• **Exercise goal**: For the entries below, the expected answer is the line with "(kindCode r.body) .fenced", the line with "(d.part = .quiescing", and every line between them, exactly as written, and nothing more.

---------- The records

-- ==== Sys2Proof/Machine/PortState.lean ====
section
/-!
DEFINITION. The states of the controller ports (R164, R165, R177 to R180): entering and leaving ONLINE, fencing, function
reset.
-/

namespace Sys2Proof.Machine

/-- R165: FETCH-BLOCKED is cleared from every intent that holds it, and the cursors are lowered to it (R69). -/
def Dev.unblockFetches (d : Dev) : Dev :=
  let l := d.status.slots.filterMap fun e => if e.2.fetchBlocked then some e.1 else none
  l.foldl
    (fun d s =>
      match d.slot? s with
      | some x => (d.putSlot s { x with fetchBlocked := false }).offer s
      | none => d)
    d

/-- R165: a port leaves ONLINE, its state being set already. -/
def Dev.leftOnline (p : PortId) (d : Dev) : Dev := (d.returnDeliveries p).moveReads p

/-- R165: a port that is ONLINE goes to another state. -/
def Dev.closePort (p : PortId) (new : PortState) (c : PortCause) (d : Dev) : Dev :=
  let old := d.ports[p].state
  let d := d.modPort p fun q => { q with state := new }
  (if old = .online then d.leftOnline p else d).portNotice p old new c

/-- R165, R178: the port goes to ONLINE; START comes before FAULT and PORT_STATE. -/
def Dev.openPort (p : PortId) (d : Dev) : Dev :=
  let old := d.ports[p].state
  let d := d.modPort p fun q => { q with state := .online, timeouts := 0 }
  let d := d.unblockFetches.notify p false d.startNotice
  let d :=
    if d.retentionLost && d.settings.masks[p].getLsbD FaultKind.retentionLost.index then
      d.notify p false (.fault .retentionLost .part)
    else d
  d.portNotice p old .online .command

/-- R180, R167: the port goes to FENCED; its queued commands are answered FENCED, and its holds end. -/
def Dev.fencePort (p : PortId) (d : Dev) : Dev :=
  let d := { d with settings := { d.settings with portFence := d.settings.portFence.set p true } }
  let d := d.modPort p fun q =>
    { q with
      taken := q.taken.map fun t => { t with discard := true, holds := false }
      respQ := q.respQ ++ q.cmdQ.map fun r => ⟨kindCode r.body, .fenced, 0, r.cid, .none⟩
      cmdQ := []
      lookup := none }
  d.closePort p .fenced .fence

/-- R180: the mark is cleared and the port goes to OFFLINE. -/
def Dev.unfencePort (p : PortId) (d : Dev) : Dev :=
  let d := { d with settings := { d.settings with portFence := d.settings.portFence.set p false } }
  d.closePort p .offline .fence

/-- R177: a function reset of one port. -/
def Dev.functionReset (p : PortId) (d : Dev) : Dev :=
  let old := d.ports[p].state
  let d := d.modPort p fun q =>
    { q with
      cmdQ := [], respQ := [], noticeQ := [], lookup := none
      taken := q.taken.map fun t => { t with discard := true }
      timeouts := 0, lost := 0, noticeNumber := 1 }
  match old with
  | .online | .lost =>
    let d := d.modPort p fun q => { q with state := .offline }
    (d.leftOnline p).portNotice p old .offline .functionReset
  | _ => d.returnDeliveries p

/-- R173: a read has not completed 50 ms after its start. -/
def Dev.fetchTimedOut (f : Fetch) (d : Dev) : Dev :=
  let p := f.port
  let n := d.ports[p].timeouts + 1
  let d := d.modFetch fun u => { u with timeouts := sat64 (u.timeouts + 1) }
  let d := d.modPort p fun q => { q with timeouts := n }
  let d := d.modFetch fun u =>
    { u with active := u.active.map fun a => if a.req.seq == f.req.seq then { a with reading := false } else a }
  let d := if n = 3 ∧ d.online p = true then d.closePort p .lost .fetchTimeout else d
  d.moveFetch f.req.seq p

end Sys2Proof.Machine
end

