-- ==== Sys2Proof/Machine/PacingRows.lean ====
section
/-!
DEFINITION. The meanings of the commands of pacing (chapter 05).
-/

namespace Sys2Proof.Machine

/-- R90 to R94: a period timer expires. -/
def execPacingGrant (g : GenId) (s : State) : Host.Outcome State Fault Refusal :=
  s.goOn (Dev.pacingExpiry g)

/-- R104: SET GENERATOR. -/
def execSetGenerator (at_ : Time) (p : PortId) (cid : Word32) (b : SetGeneratorBody)
    (s : State) : Host.Outcome State Fault Refusal :=
  s.goOn (Dev.posted at_ p cid (.setGenerator b))

/-- R105: SET SITE PACING. -/
def execSetSitePacing (at_ : Time) (p : PortId) (cid : Word32) (b : SetSitePacingBody)
    (s : State) : Host.Outcome State Fault Refusal :=
  s.goOn (Dev.posted at_ p cid (.setSitePacing b))

end Sys2Proof.Machine
end

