-- ==== Sys2Proof/Certificates/Slice0/Obligations.lean ====
section
/-!
DEFINITION. The statements for the provers.

Where a command acts in one event, its next state is written { s with dev := u.settle }: u is the part after the command's own
effect, and `settle` runs the engines of the part that the effect lets go on in the same event (log 6). `s.dev.tick t` is the
part with the clock at the event's time.
-/

open Sys2Proof Sys2Proof.Machine

/-! ## The block -/

/-- A step takes the command at the front of the queue, and runs it with the queue's rest. -/
def Obligations.StepRunsFront : Prop :=
  ∀ (c : Instr) (rest : List Instr) (d : Dev), step ⟨c :: rest, d⟩ = exec c ⟨rest, d⟩

/-- Every command of the table goes on, in every state, and leaves the queue as it is: none faults and none is refused. On
an empty queue the part idles. The model's choice (log 3). -/
def Obligations.EveryStepGoesOn : Prop :=
  (∀ (c : Instr) (s : State), ∃ d, exec c s = .next { s with dev := d }) ∧
  (∀ d : Dev, step ⟨[], d⟩ = .next ⟨[], d⟩)

/-- A row that stands for a command of the command summary posts that command's record at its port. The model's reading of
those rows (log 1). -/
def Obligations.CommandRowsPostTheirRecord : Prop :=
  ∀ (c : Instr) (s : State) (t : Time) (p : PortId) (r : CmdRec), c.posts = some (t, p, r) →
    exec c s = exec (.commandPosted t p r) s

/-! ## Ports: queues and refusals (R164 to R168) -/

/-- R164, R166, R167: a command joins the queue and waits there while its port is held or the part is QUIESCING. (An APPEND
that becomes the head command has its key looked up meanwhile, and is left out here.) R166: an overrun. The command is
dropped; the latch is set, and when it was clear each ONLINE port whose mask admits the kind is addressed a FAULT notice. -/
def Obligations.PostedCommandWaitsOrOverruns : Prop :=
  (∀ (s : State) (t : Time) (p : PortId) (r : CmdRec), s.dev.power.powered = true → s.dev.ports[p].outstanding < 64 →
     s.dev.ports[p].isHeld = true ∨ s.dev.part = .quiescing → s.dev.ports[p].cmdQ = [] → (∀ b, r.body ≠ .append b) →
       exec (.commandPosted t p r) s =
         .next { s with dev := ((s.dev.tick t).modPort p fun q => { q with cmdQ := q.cmdQ ++ [r] }).settle }) ∧
  (∀ (s : State) (t : Time) (p : PortId) (r : CmdRec), s.dev.power.powered = true → 64 ≤ s.dev.ports[p].outstanding →
     ∃ u : Dev, exec (.commandPosted t p r) s = .next { s with dev := u.settle } ∧
       { u with ports := s.dev.ports } = s.dev.tick t ∧
       ∀ q : PortId,
         let old : Port := { s.dev.ports[q] with overrun := if q = p then true else s.dev.ports[q].overrun }
         u.ports[q] =
           if s.dev.ports[p].overrun = false ∧ s.dev.ports[q].state = .online ∧ s.dev.settings.masks[q].getLsbD 2 = true then
             old.addNotice false (.fault .queueOverrun (.port p))
           else old)

/-- R164, cases 1 to 3: what the part's state and the port's state answer, at a port that has nothing outstanding but
responses. R164, case 4, and R199: a kind code that names no command is answered BAD_FIELD on an ONLINE port. -/
def Obligations.AnswersBeforeTheCommandsRule : Prop :=
  (∀ (s : State) (t : Time) (p : PortId) (r : CmdRec), s.dev.power.powered = true → s.dev.portIdle p →
     (s.dev.part = .starting → r.body ≠ .readStatus →
       exec (.commandPosted t p r) s =
         .next { s with dev := ((s.dev.tick t).replied p r.cid (kindCode r.body) .starting 0 .none).settle }) ∧
     (s.dev.part = .ready → s.dev.ports[p].state = .fenced →
       exec (.commandPosted t p r) s =
         .next { s with dev := ((s.dev.tick t).replied p r.cid (kindCode r.body) .fenced 0 .none).settle }) ∧
     (s.dev.part = .ready → s.dev.ports[p].state = .offline ∨ s.dev.ports[p].state = .lost → r.body ≠ .attachPort →
       r.body ≠ .readStatus →
       exec (.commandPosted t p r) s =
         .next { s with dev := ((s.dev.tick t).replied p r.cid (kindCode r.body) .notAttached 0 .none).settle })) ∧
  (∀ (s : State) (t : Time) (p : PortId) (cid : Word32) (code : Nat), s.dev.up → s.dev.portFree p →
     exec (.unknownCommandKind t p cid code) s =
       .next { s with dev := ((s.dev.tick t).replied p cid code .badField 0 .none).settle })

/-- R166: a controller removes records from the front of the response queue and of the notice queue; nothing else of the port
changes by it. R166, R168: the engines add records to the end of the response and notice queues; they take none away, but for a
start, which empties every queue: a quiesce that waits for a BLANK segment lets one begin (R187). -/
def Obligations.RecordsLeaveTheQueuesInOrder : Prop :=
  (∀ (s : State) (t : Time) (p : PortId), s.dev.power.powered = true →
     exec (.responseRemoved t p) s =
         .next { s with dev := ((s.dev.tick t).modPort p fun q => { q with respQ := q.respQ.tail }).settle } ∧
       exec (.noticeRemoved t p) s =
         .next { s with dev := ((s.dev.tick t).modPort p fun q => { q with noticeQ := q.noticeQ.tail }).settle }) ∧
  (∀ (d : Dev) (p : PortId),
     (d.part = .quiescing → d.power.causeReset = true → d.power.warn = true ∨ d.power.resetLine = true) →
     d.ports[p].respQ <+: d.settle.ports[p].respQ ∧ d.ports[p].noticeQ <+: d.settle.ports[p].noticeQ)

/-! ## Ports: commands -/

/-- R164, R181: READ STATUS is answered DONE at once on a port that is OFFLINE, ONLINE or LOST, and on a port in any state
while the part is STARTING. The command itself counts as outstanding while it is answered. -/
def Obligations.ReadStatusReports : Prop :=
  ∀ (s : State) (t : Time) (p : PortId) (cid : Word32), s.dev.power.powered = true → s.dev.portIdle p →
    s.dev.part = .starting ∨ (s.dev.part = .ready ∧ s.dev.ports[p].state ≠ .fenced) →
    ∃ r : StatusReport,
      exec (.readStatus t p cid) s = .next { s with dev := ((s.dev.tick t).replied p cid 32 .done 0 (.status r)).settle } ∧
      r.part = s.dev.part ∧ r.kind = s.dev.power.kind ∧ r.count = s.dev.power.startCount ∧
      r.localSite = s.dev.settings.localSite ∧ r.partLost = s.dev.partLost ∧ r.lastGranted = s.dev.intake.last ∧
      r.fetching = s.dev.fetch.active.length ∧ r.queued = s.dev.fetch.queue.length ∧
      r.timeouts = s.dev.fetch.timeouts ∧ r.mismatches = s.dev.fetch.mismatches ∧
      r.fetchFailed = s.dev.fetch.fetchFailed ∧ r.faults = s.dev.latchedFaults ∧
      r.blocked = (s.dev.status.slots.filter fun e => e.2.fetchBlocked).length ∧
      r.ports.length = 4 ∧
      ∀ q : PortId, ∃ e, r.ports[q.val]? = some e ∧ e.state = s.dev.ports[q].state ∧ e.fence = s.dev.settings.portFence[q] ∧
        e.outstanding = s.dev.ports[q].outstanding + (if q = p then 1 else 0) ∧
        e.notices = s.dev.ports[q].noticeQ.length ∧ e.noticeNumber = s.dev.ports[q].noticeNumber ∧
        e.lost = s.dev.ports[q].lost ∧ e.timeouts = s.dev.ports[q].timeouts ∧ e.mask = s.dev.settings.masks[q]

/-- R176, R78, R182: CLEAR FAULTS clears every latch of the named kinds whose condition has ended, and answers with the
latches that it cleared and the named ones that remain. Its own port's outstanding count includes the command itself.
Nothing but the latches and the response changes. -/
def Obligations.ClearFaultsClears : Prop :=
  ∀ (s : State) (t : Time) (p : PortId) (cid : Word32) (kinds : Byte), s.dev.up → s.dev.portFree p →
    let ended (e : FaultKind × FaultScope) : Bool :=
      match e with
      | (.queueOverrun, .port q) => decide (s.dev.ports[q].outstanding + (if q = p then 1 else 0) < 64)
      | (.stall, .slot j _) => s.dev.sites[j].state != .stalled && decide (s.dev.sites[j].probeCount < 30)
      | (.overrun, .slot j _) => decide (s.dev.sites[j].busyCount < 16)
      | _ => true
    let named := s.dev.latchedFaults.filter fun e => kinds.getLsbD e.1.index
    ∃ u : Dev, exec (.clearFaults t p cid kinds) s = .next { s with dev := u.settle } ∧
      u.ports[p].respQ =
        s.dev.ports[p].respQ ++ [⟨33, .done, 0, cid, .cleared (named.filter ended) (named.filter fun e => !ended e)⟩] ∧
      u.latchedFaults = s.dev.latchedFaults.filter (fun e => !(kinds.getLsbD e.1.index && ended e)) ∧
      { u with
        nextToken := s.dev.nextToken, ports := s.dev.ports, sites := s.dev.sites, journalMedia := s.dev.journalMedia
        retentionLost := s.dev.retentionLost } = s.dev.tick t ∧
      (∀ q : PortId,
        { u.ports[q] with overrun := s.dev.ports[q].overrun, respQ := s.dev.ports[q].respQ } = s.dev.ports[q]) ∧
      (∀ q : PortId, q ≠ p → u.ports[q].respQ = s.dev.ports[q].respQ) ∧
      ∀ j : SlotId,
        { u.sites[j] with
          stall := s.dev.sites[j].stall, overrun := s.dev.sites[j].overrun, digest := s.dev.sites[j].digest
          protocol := s.dev.sites[j].protocol } = s.dev.sites[j]
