-- ==== Sys2Proof/Laws/State.lean ====
section
/-!
SUPPORT. For each named update of the part, the fields that it leaves as they are, one lemma a field, each true by rfl; and
what each says of the field that it changes.
-/

namespace Sys2Proof.Machine

@[simp] theorem Dev.modPort_now (d : Dev) (p : PortId) (f : Port → Port) : (d.modPort p f).now = d.now := rfl
@[simp] theorem Dev.modPort_examined (d : Dev) (p : PortId) (f : Port → Port) : (d.modPort p f).examined = d.examined := rfl
@[simp] theorem Dev.modPort_nextToken (d : Dev) (p : PortId) (f : Port → Port) : (d.modPort p f).nextToken = d.nextToken := rfl
@[simp] theorem Dev.modPort_part (d : Dev) (p : PortId) (f : Port → Port) : (d.modPort p f).part = d.part := rfl
@[simp] theorem Dev.modPort_power (d : Dev) (p : PortId) (f : Port → Port) : (d.modPort p f).power = d.power := rfl
@[simp] theorem Dev.modPort_settings (d : Dev) (p : PortId) (f : Port → Port) : (d.modPort p f).settings = d.settings := rfl
@[simp] theorem Dev.modPort_journal (d : Dev) (p : PortId) (f : Port → Port) : (d.modPort p f).journal = d.journal := rfl
@[simp] theorem Dev.modPort_array (d : Dev) (p : PortId) (f : Port → Port) : (d.modPort p f).array = d.array := rfl
@[simp] theorem Dev.modPort_index (d : Dev) (p : PortId) (f : Port → Port) : (d.modPort p f).index = d.index := rfl
@[simp] theorem Dev.modPort_held (d : Dev) (p : PortId) (f : Port → Port) : (d.modPort p f).held = d.held := rfl
@[simp] theorem Dev.modPort_status (d : Dev) (p : PortId) (f : Port → Port) : (d.modPort p f).status = d.status := rfl
@[simp] theorem Dev.modPort_sites (d : Dev) (p : PortId) (f : Port → Port) : (d.modPort p f).sites = d.sites := rfl
@[simp] theorem Dev.modPort_span (d : Dev) (p : PortId) (f : Port → Port) : (d.modPort p f).span = d.span := rfl
@[simp] theorem Dev.modPort_foreign (d : Dev) (p : PortId) (f : Port → Port) : (d.modPort p f).foreign = d.foreign := rfl
@[simp] theorem Dev.modPort_gens (d : Dev) (p : PortId) (f : Port → Port) : (d.modPort p f).gens = d.gens := rfl
@[simp] theorem Dev.modPort_fetch (d : Dev) (p : PortId) (f : Port → Port) : (d.modPort p f).fetch = d.fetch := rfl
@[simp] theorem Dev.modPort_inbound (d : Dev) (p : PortId) (f : Port → Port) : (d.modPort p f).inbound = d.inbound := rfl
@[simp] theorem Dev.modPort_dma (d : Dev) (p : PortId) (f : Port → Port) : (d.modPort p f).dma = d.dma := rfl
@[simp] theorem Dev.modPort_reclaim (d : Dev) (p : PortId) (f : Port → Port) : (d.modPort p f).reclaim = d.reclaim := rfl
@[simp] theorem Dev.modPort_guard (d : Dev) (p : PortId) (f : Port → Port) : (d.modPort p f).guard = d.guard := rfl
@[simp] theorem Dev.modPort_partLost (d : Dev) (p : PortId) (f : Port → Port) : (d.modPort p f).partLost = d.partLost := rfl
@[simp] theorem Dev.modPort_intake (d : Dev) (p : PortId) (f : Port → Port) : (d.modPort p f).intake = d.intake := rfl
@[simp] theorem Dev.modPort_journalMedia (d : Dev) (p : PortId) (f : Port → Port) : (d.modPort p f).journalMedia = d.journalMedia := rfl
@[simp] theorem Dev.modPort_retentionLost (d : Dev) (p : PortId) (f : Port → Port) : (d.modPort p f).retentionLost = d.retentionLost := rfl

@[simp] theorem Dev.modSite_now (d : Dev) (j : SlotId) (f : Site → Site) : (d.modSite j f).now = d.now := rfl
@[simp] theorem Dev.modSite_examined (d : Dev) (j : SlotId) (f : Site → Site) : (d.modSite j f).examined = d.examined := rfl
@[simp] theorem Dev.modSite_nextToken (d : Dev) (j : SlotId) (f : Site → Site) : (d.modSite j f).nextToken = d.nextToken := rfl
@[simp] theorem Dev.modSite_part (d : Dev) (j : SlotId) (f : Site → Site) : (d.modSite j f).part = d.part := rfl
@[simp] theorem Dev.modSite_power (d : Dev) (j : SlotId) (f : Site → Site) : (d.modSite j f).power = d.power := rfl
@[simp] theorem Dev.modSite_settings (d : Dev) (j : SlotId) (f : Site → Site) : (d.modSite j f).settings = d.settings := rfl
@[simp] theorem Dev.modSite_journal (d : Dev) (j : SlotId) (f : Site → Site) : (d.modSite j f).journal = d.journal := rfl
@[simp] theorem Dev.modSite_array (d : Dev) (j : SlotId) (f : Site → Site) : (d.modSite j f).array = d.array := rfl
@[simp] theorem Dev.modSite_index (d : Dev) (j : SlotId) (f : Site → Site) : (d.modSite j f).index = d.index := rfl
@[simp] theorem Dev.modSite_held (d : Dev) (j : SlotId) (f : Site → Site) : (d.modSite j f).held = d.held := rfl
@[simp] theorem Dev.modSite_status (d : Dev) (j : SlotId) (f : Site → Site) : (d.modSite j f).status = d.status := rfl
@[simp] theorem Dev.modSite_span (d : Dev) (j : SlotId) (f : Site → Site) : (d.modSite j f).span = d.span := rfl
@[simp] theorem Dev.modSite_foreign (d : Dev) (j : SlotId) (f : Site → Site) : (d.modSite j f).foreign = d.foreign := rfl
@[simp] theorem Dev.modSite_gens (d : Dev) (j : SlotId) (f : Site → Site) : (d.modSite j f).gens = d.gens := rfl
@[simp] theorem Dev.modSite_fetch (d : Dev) (j : SlotId) (f : Site → Site) : (d.modSite j f).fetch = d.fetch := rfl
@[simp] theorem Dev.modSite_inbound (d : Dev) (j : SlotId) (f : Site → Site) : (d.modSite j f).inbound = d.inbound := rfl
@[simp] theorem Dev.modSite_dma (d : Dev) (j : SlotId) (f : Site → Site) : (d.modSite j f).dma = d.dma := rfl
@[simp] theorem Dev.modSite_reclaim (d : Dev) (j : SlotId) (f : Site → Site) : (d.modSite j f).reclaim = d.reclaim := rfl
@[simp] theorem Dev.modSite_guard (d : Dev) (j : SlotId) (f : Site → Site) : (d.modSite j f).guard = d.guard := rfl
@[simp] theorem Dev.modSite_ports (d : Dev) (j : SlotId) (f : Site → Site) : (d.modSite j f).ports = d.ports := rfl
@[simp] theorem Dev.modSite_partLost (d : Dev) (j : SlotId) (f : Site → Site) : (d.modSite j f).partLost = d.partLost := rfl
@[simp] theorem Dev.modSite_intake (d : Dev) (j : SlotId) (f : Site → Site) : (d.modSite j f).intake = d.intake := rfl
@[simp] theorem Dev.modSite_journalMedia (d : Dev) (j : SlotId) (f : Site → Site) : (d.modSite j f).journalMedia = d.journalMedia := rfl
@[simp] theorem Dev.modSite_retentionLost (d : Dev) (j : SlotId) (f : Site → Site) : (d.modSite j f).retentionLost = d.retentionLost := rfl
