-- ==== Sys2Proof/Laws/Marks.lean ====
section
/-!
SUPPORT. What a route, a verdict, an evaluation and a transition of marks change: the slot's marks, the notices, the key index; and
that they do nothing else.
-/

namespace Sys2Proof.Machine

/-! ## Notices change nothing else of a port -/

/-- The second port is the first but for its notice queue, its notice number and its lost count. -/
def Port.SameButNotices (a b : Port) : Prop :=
  { b with noticeQ := a.noticeQ, noticeNumber := a.noticeNumber, lost := a.lost } = a

theorem Port.SameButNotices.refl (a : Port) : a.SameButNotices a := rfl

theorem Port.SameButNotices.trans {a b c : Port} (h : a.SameButNotices b) (k : b.SameButNotices c) : a.SameButNotices c := by
  unfold Port.SameButNotices at *
  rw [← h, ← k]

theorem Port.addNotice_same (q : Port) (r : Bool) (b : NoticeBody) : q.SameButNotices (q.addNotice r b) := by
  unfold Port.addNotice
  split <;> rfl

/-- Every port is as before but for its notices. -/
def Dev.PortsKept (d e : Dev) : Prop := ∀ q : PortId, d.ports[q].SameButNotices e.ports[q]

theorem Dev.PortsKept.refl (d : Dev) : d.PortsKept d := fun _ => rfl

theorem Dev.PortsKept.of_eq {d e : Dev} (h : e.ports = d.ports) : d.PortsKept e := fun q => by
  unfold Port.SameButNotices; rw [h]

theorem Dev.PortsKept.trans {d e f : Dev} (h : d.PortsKept e) (k : e.PortsKept f) : d.PortsKept f :=
  fun q => (h q).trans (k q)

theorem Dev.notify_kept (d : Dev) (p : PortId) (r : Bool) (b : NoticeBody) : d.PortsKept (d.notify p r b) := by
  intro q
  unfold Dev.notify
  rw [Dev.modPort_port]
  split
  · exact Port.addNotice_same _ _ _
  · rfl

theorem Dev.broadcast_kept (d : Dev) (b : NoticeBody) : d.PortsKept (d.broadcast b) := by
  intro q
  rw [Dev.broadcast_port]
  split
  · exact Port.addNotice_same _ _ _
  · rfl

theorem Dev.faultNotice_kept (d : Dev) (k : FaultKind) (sc : FaultScope) : d.PortsKept (d.faultNotice k sc) := by
  intro q
  rw [Dev.faultNotice_port]
  split
  · exact Port.addNotice_same _ _ _
  · rfl

theorem Dev.route_kept (d : Dev) (p : PortId) (b : NoticeBody) : d.PortsKept (d.route p b) := by
  unfold Dev.route
  split
  · exact Dev.notify_kept _ _ _ _
  · exact .refl _

theorem Dev.route_rest (d : Dev) (p : PortId) (b : NoticeBody) :
    { d.route p b with ports := d.ports, partLost := d.partLost } = d := by
  unfold Dev.route
  split <;> rfl

/-! ## A slot of the status array that changes, and its evaluation (R113 to R116) -/

/-- The second slot is the first but for its link and its verdict. -/
def Slot.SameButVerdict (x y : Slot) : Prop := { y with link := x.link, verdict := x.verdict } = x

theorem Slot.SameButVerdict.refl (x : Slot) : x.SameButVerdict x := rfl

theorem Slot.SameButVerdict.trans {x y z : Slot} (h : x.SameButVerdict y) (k : y.SameButVerdict z) : x.SameButVerdict z := by
  unfold Slot.SameButVerdict at *
  rw [← h, ← k]

theorem Slot.SameButVerdict.marks {x y : Slot} (h : x.SameButVerdict y) : y.marks = x.marks := (congrArg Slot.marks h :)

/-- Every slot is as before but for its link and its verdict; the slots but s are as before. -/
def Dev.SlotsKept (s : Seq) (d e : Dev) : Prop :=
  (∀ q, q ≠ s → e.slot? q = d.slot? q) ∧ (d.slot? s = none → e.slot? s = none) ∧
    ∀ x, d.slot? s = some x → ∃ y, e.slot? s = some y ∧ x.SameButVerdict y

theorem Dev.SlotsKept.refl (s : Seq) (d : Dev) : d.SlotsKept s d := ⟨fun _ _ => rfl, fun h => h, fun x h => ⟨x, h, rfl⟩⟩

theorem Dev.SlotsKept.of_eq {s : Seq} {d e : Dev} (h : e.status.slots = d.status.slots) : d.SlotsKept s e := by
  have : ∀ q, e.slot? q = d.slot? q := fun q => by unfold Dev.slot?; rw [h]
  exact ⟨fun q _ => this q, fun h => (this s).trans h, fun x h => ⟨x, (this s).trans h, rfl⟩⟩

theorem Dev.SlotsKept.trans {s : Seq} {d e f : Dev} (h : d.SlotsKept s e) (k : e.SlotsKept s f) : d.SlotsKept s f := by
  refine ⟨fun q hq => (k.1 q hq).trans (h.1 q hq), fun hn => k.2.1 (h.2.1 hn), fun x hx => ?_⟩
  obtain ⟨y, hy, h1⟩ := h.2.2 x hx
  obtain ⟨z, hz, h2⟩ := k.2.2 y hy
  exact ⟨z, hz, h1.trans h2⟩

--------------------

• **Response area**:
         .next { s with dev := ((s.dev.tick t).replied p r.cid (kindCode r.body) .fenced 0 .none).settle }) ∧
     (s.dev.part = .ready → s.dev.ports[p].state = .offline ∨ s.dev.ports[p].state = .lost → r.body ≠ .attachPort →
       r.body ≠ .readStatus →
       exec (.commandPosted t p r) s =
         .next { s with dev := ((s.dev.tick t).replied p r.cid (kindCode r.body) .notAttached 0 .none).settle })) ∧
  (∀ (s : State) (t : Time) (p : PortId) (cid : Word32) (code : Nat), s.dev.up → s.dev.portFree p →
     exec (.unknownCommandKind t p cid code) s =
       .next { s with dev := ((s.dev.tick t).replied p cid code .badField 0 .none).settle })

/-- R166: a controller removes records from the front of the response queue and of the notice queue; nothing else of the port
changes by it. R166, R168: the engines add records to the end of the response and notice queues; they take none away, but for a
start, which empties every queue: a quiesce that waits for a BLANK segment lets one begin (R187). -/
def Obligations.RecordsLeaveTheQueuesInOrder : Prop :=
  (∀ (s : State) (t : Time) (p : PortId), s.dev.power.powered = true →
     exec (.responseRemoved t p) s =
         .next { s with dev := ((s.dev.tick t).modPort p fun q => { q with respQ := q.respQ.tail }).settle } ∧
       exec (.noticeRemoved t p) s =
         .next { s with dev := ((s.dev.tick t).modPort p fun q => { q with noticeQ := q.noticeQ.tail }).settle }) ∧
  (∀ (d : Dev) (p : PortId),
     (d.part = .quiescing → d.power.causeReset = true → d.power.warn = true ∨ d.power.resetLine = true) →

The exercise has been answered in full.